__What is expected__.
"execSpindleStatus" appears in how many lines of the entries? State only the number.

__Data extract__.
theorem execBrakeObserveEnd_moves (x0 : Nat) (s : State) {t : State} (h : (execBrakeObserveEnd x0 s) = .next t) :
    Moves [.slice, .lane, .pool, .lpe, .trc, .spn, .q, .pwr, .evr, .reel, .links, .recv, .engSrv, .seq, .rd, .det, .wr, .headSrv, .map, .freq] s t := by
  unfold execBrakeObserveEnd at h
  repeat' (first | contradiction | (injection h with h; subst h) | split at h)
  all_goals (repeat' (first
    | with_reducible exact Moves.refl _ _
    | with_reducible assumption
    | extract_lets
    | with_reducible refine Moves.ite ?_ ?_
    | with_reducible refine (State.modSpn_moves ..).after (by decide) ?_
    | with_reducible refine (State.enterStopped_moves ..).after (by decide) ?_
    | with_reducible refine (Moves.fold _ _ _ ?_).behind ?_
    | intro _
    | split
    | ((conv => arg 3; with_reducible whnf); split)))

theorem execBrakeSettleEnd_moves (s : State) {t : State} (h : (execBrakeSettleEnd s) = .next t) :
    Moves [.spn] s t := by
  unfold execBrakeSettleEnd at h
  repeat' (first | contradiction | (injection h with h; subst h) | split at h)
  all_goals (repeat' (first
    | with_reducible exact Moves.refl _ _
    | with_reducible assumption
    | extract_lets
    | with_reducible refine Moves.ite ?_ ?_
    | with_reducible refine (State.enterAlign_moves ..).after (by decide) ?_
    | with_reducible refine (Moves.fold _ _ _ ?_).behind ?_
    | intro _
    | split
    | ((conv => arg 3; with_reducible whnf); split)))

theorem execAlignEnd_moves (s : State) {t : State} (h : (execAlignEnd s) = .next t) :
    Moves [.spn] s t := by
  unfold execAlignEnd at h
  repeat' (first | contradiction | (injection h with h; subst h) | split at h)
  all_goals (repeat' (first
    | with_reducible exact Moves.refl _ _
    | with_reducible assumption
    | extract_lets
    | with_reducible refine Moves.ite ?_ ?_
    | with_reducible refine (State.modSpn_moves ..).after (by decide) ?_
    | with_reducible refine (Moves.fold _ _ _ ?_).behind ?_
    | intro _
    | split
    | ((conv => arg 3; with_reducible whnf); split)))

theorem execOpenLoopStep_moves (x0 : Bool) (s : State) {t : State} (h : (execOpenLoopStep x0 s) = .next t) :
    Moves [.trc, .spn, .evr, .rst, .links, .engSrv, .seq, .wr, .headSrv] s t := by
  unfold execOpenLoopStep at h
  repeat' (first | contradiction | (injection h with h; subst h) | split at h)
  all_goals (repeat' (first
    | with_reducible exact Moves.refl _ _
    | with_reducible assumption
    | extract_lets
    | with_reducible refine Moves.ite ?_ ?_
    | with_reducible refine (State.startFailed_moves ..).after (by decide) ?_
    | with_reducible refine (State.modSpn_moves ..).after (by decide) ?_
    | with_reducible refine (Moves.fold _ _ _ ?_).behind ?_
    | intro _
    | split
    | ((conv => arg 3; with_reducible whnf); split)))

theorem execStartAttemptTimeout_moves (s : State) {t : State} (h : (execStartAttemptTimeout s) = .next t) :
    Moves [.trc, .spn, .evr, .rst, .links, .engSrv, .seq, .wr, .headSrv] s t := by
  unfold execStartAttemptTimeout at h
  repeat' (first | contradiction | (injection h with h; subst h) | split at h)
  all_goals (repeat' (first
    | with_reducible exact Moves.refl _ _
    | with_reducible assumption
    | extract_lets
    | with_reducible refine Moves.ite ?_ ?_
    | with_reducible refine (State.startFailed_moves ..).after (by decide) ?_
    | with_reducible refine (Moves.fold _ _ _ ?_).behind ?_
    | intro _
    | split
    | ((conv => arg 3; with_reducible whnf); split)))

theorem State.speedInc_moves (s : State) :
    Moves [.reel] s (State.speedInc s) := by
  unfold State.speedInc
  repeat' (first
    | with_reducible exact Moves.refl _ _
    | with_reducible assumption
    | extract_lets
    | with_reducible refine Moves.ite ?_ ?_
    | with_reducible refine (State.modReel_moves ..).after (by decide) ?_
    | with_reducible refine (Moves.fold _ _ _ ?_).behind ?_
    | intro _
    | split
    | ((conv => arg 3; with_reducible whnf); split))

theorem execSpindleSample_moves (s : State) {t : State} (h : (execSpindleSample s) = .next t) :
    Moves [.mems, .lpe, .spn, .reel] s t := by
  unfold execSpindleSample at h
  repeat' (first | contradiction | (injection h with h; subst h) | split at h)
  all_goals (repeat' (first
    | with_reducible exact Moves.refl _ _
    | with_reducible assumption
    | extract_lets
    | with_reducible refine Moves.ite ?_ ?_
    | with_reducible refine (State.modSpn_moves ..).after (by decide) ?_
    | with_reducible refine (State.speedInc_moves ..).after (by decide) ?_
    | with_reducible refine (State.modLoop_moves ..).after (by decide) ?_
    | with_reducible refine (State.latch_moves ..).after (by decide) ?_
    | with_reducible refine (Moves.fold _ _ _ ?_).behind ?_
    | intro _
    | split
    | ((conv => arg 3; with_reducible whnf); split)))

theorem State.changeBand_moves (s : State) (x1 : ℕ) :
    Moves [.lpe, .spn] s (State.changeBand s x1) := by
  unfold State.changeBand
  repeat' (first
    | with_reducible exact Moves.refl _ _
    | with_reducible assumption
    | extract_lets
    | with_reducible refine Moves.ite ?_ ?_
    | with_reducible refine (State.settleSwapWait_moves ..).after (by decide) ?_
    | with_reducible refine (State.requestSwap_moves ..).after (by decide) ?_
    | with_reducible refine (State.modSpn_moves ..).after (by decide) ?_
    | with_reducible refine (Moves.fold _ _ _ ?_).behind ?_
    | intro _
    | split
    | ((conv => arg 3; with_reducible whnf); split))

theorem execNrefUpdate_moves (s : State) {t : State} (h : (execNrefUpdate s) = .next t) :
    Moves [.lpe, .trc, .spn, .evr, .rst, .links, .engSrv, .seq, .wr, .headSrv] s t := by
  unfold execNrefUpdate at h
  repeat' (first | contradiction | (injection h with h; subst h) | split at h)
  all_goals (repeat' (first
    | with_reducible exact Moves.refl _ _
    | with_reducible assumption
    | extract_lets
    | with_reducible refine Moves.ite ?_ ?_
    | with_reducible refine (State.modSpn_moves ..).after (by decide) ?_
    | with_reducible refine (State.changeBand_moves ..).after (by decide) ?_
    | with_reducible refine (State.disableSlot_moves ..).after (by decide) ?_
    | with_reducible refine (State.enterBrake_moves ..).after (by decide) ?_
    | with_reducible refine (Moves.fold _ _ _ ?_).behind ?_
    | intro _
    | split
    | ((conv => arg 3; with_reducible whnf); split)))

theorem State.setRail_moves (s : State) (x1 : ℕ) :
    Moves [.free, .trc, .spn, .evr] s (State.setRail s x1) := by
  unfold State.setRail
  repeat' (first
    | with_reducible exact Moves.refl _ _
    | with_reducible assumption
    | extract_lets
    | with_reducible refine Moves.ite ?_ ?_
    | with_reducible refine (State.saturated_moves ..).after (by decide) ?_
    | with_reducible refine (State.condSpn_moves ..).after (by decide) ?_
    | with_reducible refine (State.modSpn_moves ..).after (by decide) ?_
    | with_reducible refine (State.fresh_moves ..).after (by decide) ?_
    | with_reducible refine (Moves.fold _ _ _ ?_).behind ?_
    | intro _
    | split
    | ((conv => arg 3; with_reducible whnf); split)
    | with_reducible refine Moves.pair2 (by assumption) ?_)

theorem execChopperSwitch_moves (x0 : ℕ) (s : State) {t : State} (h : (execChopperSwitch x0 s) = .next t) :
    Moves [.free, .trc, .spn, .evr] s t := by
  unfold execChopperSwitch at h
  repeat' (first | contradiction | (injection h with h; subst h) | split at h)
  all_goals (repeat' (first
    | with_reducible exact Moves.refl _ _
    | with_reducible assumption
    | extract_lets
    | with_reducible refine Moves.ite ?_ ?_
    | with_reducible refine (State.setRail_moves ..).after (by decide) ?_
    | with_reducible refine (Moves.fold _ _ _ ?_).behind ?_
    | intro _
    | split
    | ((conv => arg 3; with_reducible whnf); split)))

theorem execRailOvervoltage_moves (x0 : ℕ) (s : State) {t : State} (h : (execRailOvervoltage x0 s) = .next t) :
    Moves [.free, .trc, .spn, .evr] s t := by
  unfold execRailOvervoltage at h
  repeat' (first | contradiction | (injection h with h; subst h) | split at h)
  all_goals (repeat' (first
    | with_reducible exact Moves.refl _ _
    | with_reducible assumption
    | extract_lets
    | with_reducible refine Moves.ite ?_ ?_
    | with_reducible refine (State.setRail_moves ..).after (by decide) ?_
    | with_reducible refine (Moves.fold _ _ _ ?_).behind ?_
    | intro _
    | split
    | ((conv => arg 3; with_reducible whnf); split)))

theorem execChopperBucketThreshold_moves (x0 : ℕ) (s : State) {t : State} (h : (execChopperBucketThreshold x0 s) = .next t) :
    Moves [.trc, .spn, .evr] s t := by
  unfold execChopperBucketThreshold at h
  repeat' (first | contradiction | (injection h with h; subst h) | split at h)
  all_goals (repeat' (first
    | with_reducible exact Moves.refl _ _
    | with_reducible assumption
    | extract_lets
    | with_reducible refine Moves.ite ?_ ?_
    | with_reducible refine (State.saturated_moves ..).after (by decide) ?_
    | with_reducible refine (State.modSpn_moves ..).after (by decide) ?_
    | with_reducible refine (Moves.fold _ _ _ ?_).behind ?_
    | intro _
    | split
    | ((conv => arg 3; with_reducible whnf); split)))

theorem State.chopperFault_moves (s : State) (x1 : ℕ) :
    Moves [.trc, .spn, .evr] s (State.chopperFault s x1) := by
  unfold State.chopperFault
  repeat' (first
    | with_reducible exact Moves.refl _ _
    | with_reducible assumption
    | extract_lets
    | with_reducible refine Moves.ite ?_ ?_
    | with_reducible refine (State.saturated_moves ..).after (by decide) ?_
    | with_reducible refine (State.condSpn_moves ..).after (by decide) ?_
    | with_reducible refine (State.modSpn_moves ..).after (by decide) ?_
    | with_reducible refine (Moves.fold _ _ _ ?_).behind ?_
    | intro _
    | split
    | ((conv => arg 3; with_reducible whnf); split))

theorem execChopperFault_moves (x0 : ℕ) (s : State) {t : State} (h : (execChopperFault x0 s) = .next t) :
    Moves [.trc, .spn, .evr] s t := by
  unfold execChopperFault at h
  repeat' (first | contradiction | (injection h with h; subst h) | split at h)
  all_goals (repeat' (first
    | with_reducible exact Moves.refl _ _
    | with_reducible assumption
    | extract_lets
    | with_reducible refine Moves.ite ?_ ?_
    | with_reducible refine (State.chopperFault_moves ..).after (by decide) ?_
    | with_reducible refine (Moves.fold _ _ _ ?_).behind ?_
    | intro _
    | split
    | ((conv => arg 3; with_reducible whnf); split)))

theorem State.storeBolero_moves (s : State) (x1 : BoleroSet) :
    Moves [.spn] s (State.storeBolero s x1) := by
  unfold State.storeBolero
  repeat' (first
    | with_reducible exact Moves.refl _ _
    | with_reducible assumption
    | extract_lets
    | with_reducible refine Moves.ite ?_ ?_
    | with_reducible refine (State.modSpn_moves ..).after (by decide) ?_
    | with_reducible refine (Moves.fold _ _ _ ?_).behind ?_
    | intro _
    | split
    | ((conv => arg 3; with_reducible whnf); split))

theorem execSpindleStatus_moves (x0 : Packet) (s : State) {t : State} (h : (execSpindleStatus x0 s) = .next t) :
    Moves [.trc, .host, .het, .evr, .out] s t := by
  unfold execSpindleStatus at h
  repeat' (first | contradiction | (injection h with h; subst h) | split at h)
  all_goals (repeat' (first
    | with_reducible exact Moves.refl _ _
    | with_reducible assumption
    | extract_lets
    | with_reducible refine Moves.ite ?_ ?_
    | with_reducible refine Moves.itePkt ?_ ?_
    | with_reducible refine runPacket_moves (by decide) (fun s => ?_)
    | with_reducible refine (PktRes.report_moves ..).after (by decide) ?_
    | with_reducible refine (Moves.fold _ _ _ ?_).behind ?_
    | intro _
    | split
    | ((conv => arg 3; with_reducible whnf); split)))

__Finished task__.
2